* [EXERCISE DESCRIPTION]: Using the records that follow, copy every line containing the word "bufBlock".

════════════════════

-- ==== Sys2Proof/Machine/HostOps.lean ====
section
/-! DEFINITION. Host tasks at work: which data serves a read, what waits behind what, the work handed to Gate and Crew, and the end of
a task (R29, R31, R357, R375, R406, R410 to R414, R429 to R433). -/

namespace Sys2Proof.Machine

/-! ### Where a block's data stands (R431) -/

/-- The task whose hazard entry has order `o`. -/
def taskOfOrder (s : State) (o : Nat) : Option HostTask := s.slip.tasks.find? fun t => t.order == o && t.op != 0

def blockSource (t : HostTask) (b : Nat) : Nat := SMap.get (fun _ => 0) t.sources b

/-- Every byte of the write has arrived and stands in DRAM. -/
def allReceived (s : State) (t : HostTask) : Bool := t.received == linkBytes s t && t.carry.isEmpty

/-- A write whose buffer later reads may draw on. -/
def goodWrite (s : State) (t : HostTask) : Bool :=
  !t.aborted && allReceived s t && (t.answer.all (fun a => a.status == 0) || !t.landed.isEmpty)

/-- Block `b` of a write stands whole in its buffer. -/
def blockArrived (s : State) (u : Lu) (t : HostTask) (b : Nat) : Bool :=
  t.buffer.isSome && !t.aborted && (allReceived s t || decide (bufBlock s u t b + luStored u ≤ t.holdAt))

/-- Block `b` of a read is there: from an earlier write's buffer, or landed from media. -/
def blockReady (s : State) (t : HostTask) (b : Nat) : Bool :=
  if blockSource t b = 0 then t.landed.contains (sectorOfBlock s t b)
  else
    match taskOfOrder s (blockSource t b - 1), taskLu s t with
    | some w, some u => blockArrived s u w (t.lba + b - w.lba)
    | _, _ => false

/-- Usable offset at which block `b` of a read stands. -/
def blockAt (s : State) (u : Lu) (t : HostTask) (b : Nat) : Nat :=
  match taskOfOrder s (blockSource t b - 1) with
  | some w => if blockSource t b = 0 then bufBlock s u t b else bufBlock s u w (t.lba + b - w.lba)
  | none => bufBlock s u t b

/-- The latest write entered before `order` that covers an LBA of unit `n`: its order plus 1, or 0. -/
def latestWrite (s : State) (n lba order : Nat) : Nat :=
  (hazList s).foldl (fun m x =>
    if x.2.write && x.2.lu == n && decide (x.2.order < order) && decide (x.2.lba ≤ lba) && decide (lba < x.2.lba + x.2.blocks)
    then max m (x.2.order + 1) else m) 0

/-- The sources of a read's blocks at its entry. -/
def findSources (s : State) (t : HostTask) : SMap Nat :=
  (List.range t.blocks).foldl (fun m b => SMap.set (fun _ => 0) m b (latestWrite s t.lun (t.lba + b) t.order)) []
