-- ==== Sys2Proof/Machine/Crew.lean ====
section
/-! DEFINITION. The commands of Crew: bands, stripe jobs and background work (R352 to R366, R374 to R385, R388). -/

namespace Sys2Proof.Machine

/-- Crew engine `e` runs; and takes new work. -/
def crewRuns (s : State) (e : Nat) : Bool := decide (e < 8) && engineRuns s (0x24 + e)
def crewTakes (s : State) (e : Nat) : Bool := decide (e < 8) && engineTakes s (0x24 + e)

/-! ### Checks of a descriptor (R355) -/

/-- FORMAT and CRC of a descriptor. -/
def descSound (d : List Word) : Bool := fld (d.getD 0 0#32) 7 0 == 1 && crcWords (d.take 31) == d.getD 31 0#32

/-- A descriptor fetched from a usable offset, once more after a failure (R68). -/
def fetchDesc (off : Nat) (s : State) : List Word × Bool × State :=
  let r := fetchWords false 0x24 off 32 s
  if r.2.1 && descSound r.1 then (r.1, true, r.2.2)
  else let q := fetchWords false 0x24 off 32 r.2.2; (q.1, q.2.1 && descSound q.1, q.2.2)

/-- LAYOUT, D, S and W within R352. -/
def layoutOk (d : List Word) : Bool :=
  let n := bData d
  let sp := bSpare d
  if bLayout d = 0 then decide (1 ≤ n ∧ n ≤ 24 ∧ sp = 0)
  else if bLayout d = 1 then decide (n = 1 ∧ sp ≤ 2)
  else if bLayout d = 2 then decide (2 ≤ n ∧ sp ≤ 2 ∧ n + sp ≤ 23)
  else decide (2 ≤ n ∧ sp ≤ 2 ∧ n + sp ≤ 22)

def bHeads (d : List Word) : List Nat := (List.range (bWidth d)).map (bHead d)

/-- The heads are distinct and present, and placed as R352 asks. -/
def membersOk (s : State) (d : List Word) : Bool :=
  let hs := bHeads d
  let there := hs.all fun h => decide (h < 24) && headPresent s (h / 6) (h % 6)
  let acts := (List.range 4).filter fun a => s.critFld 3 a a == 1
  let counts := acts.map fun a => (hs.filter fun h => h / 6 == a).length
  let spread := decide (counts.foldl max 0 ≤ counts.foldl min (counts.headD 0) + 1)
  there && hs.eraseDups.length == hs.length
    && (if bLayout d = 0 then true else if bLayout d = 1 then (hs.map (· / 6)).eraseDups.length == hs.length else spread)

/-- Spare slots, chunk ranges and the number of stripes. -/
def rangesOk (d : List Word) : Bool :=
  ([0, 1].all fun j => !bReplEn d j || (decide (j < bSpare d) && decide (bRepl d j < bWidth d)))
    && decide (1 ≤ bStripes d) && (List.range (bWidth d)).all fun p => decide (bBase d p + bStripes d ≤ 2 ^ 24)

/-- No chunk lies in the journal area of a journal member. -/
def journalClear (s : State) (d : List Word) : Bool :=
  let lo := 64 * s.critFld 15 31 16
  let hi := lo + s.fld Reg.JRNL.JRNL_CFG 6 0
  (List.range (bWidth d)).all fun p =>
    !((journalMembers s).any fun m => m.2 == bHead d p) || decide (bBase d p + bStripes d ≤ lo) || decide (hi ≤ bBase d p)

/-- The first check of R355 that a descriptor fails. -/
def descFault (s : State) (good : Bool) (d : List Word) : Option Nat :=
  if !good then some 1 else if !layoutOk d then some 2 else if !membersOk s d then some 3 else if !rangesOk d then some 4
  else if !journalClear s d then some 7 else none

/-! ### BAND_CMD (R355, R388) -/

/-- BAND_CMD_RESULT. -/
def bandResult (outcome code : Nat) (s : State) : State :=
  s.setReg Reg.CREWG.BAND_CMD_RESULT (word (outcome % 4 + code % 16 * 16))

def bandRefused (code : Nat) (s : State) : State := bandResult 2 code s
def bandDone (s : State) : State := bandResult 1 0 s

/-- BAND_PROGRESS (R389). -/
def bandProgress (code b : Nat) (s : State) : State := raise Page.CREWG 2 0 code ⟨word b, 0#32, 0#32⟩ s

/-- A write of BAND_CMD with operation `op`: `f` acts on the band named. -/
def bandCommand (op : Nat) (req : Requester) (v : Word) (f : Nat → State → State) (s : State) : State :=
  s.when (fld v 19 16 == op) (withWrite req Reg.CREWG.BAND_CMD v (f (fld v 11 0)))

/-- As `bandCommand`, refused with code 8 where the band is not enabled. -/
def enabledCommand (op : Nat) (req : Requester) (v : Word) (f : Nat → Band → State → State) (s : State) : State :=
  bandCommand op req v (fun b t => match band t b with
    | some x => f b x t
    | none => bandRefused 8 t) s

════════════════════

* [WRITTEN RESPONSE]:
  t.buffer.isSome && !t.aborted && (allReceived s t || decide (bufBlock s u t b + luStored u ≤ t.holdAt))
  | some w => if blockSource t b = 0 then bufBlock s u t b else bufBlock s u w (t.lba + b - w.lba)
  | none => bufBlock s u t b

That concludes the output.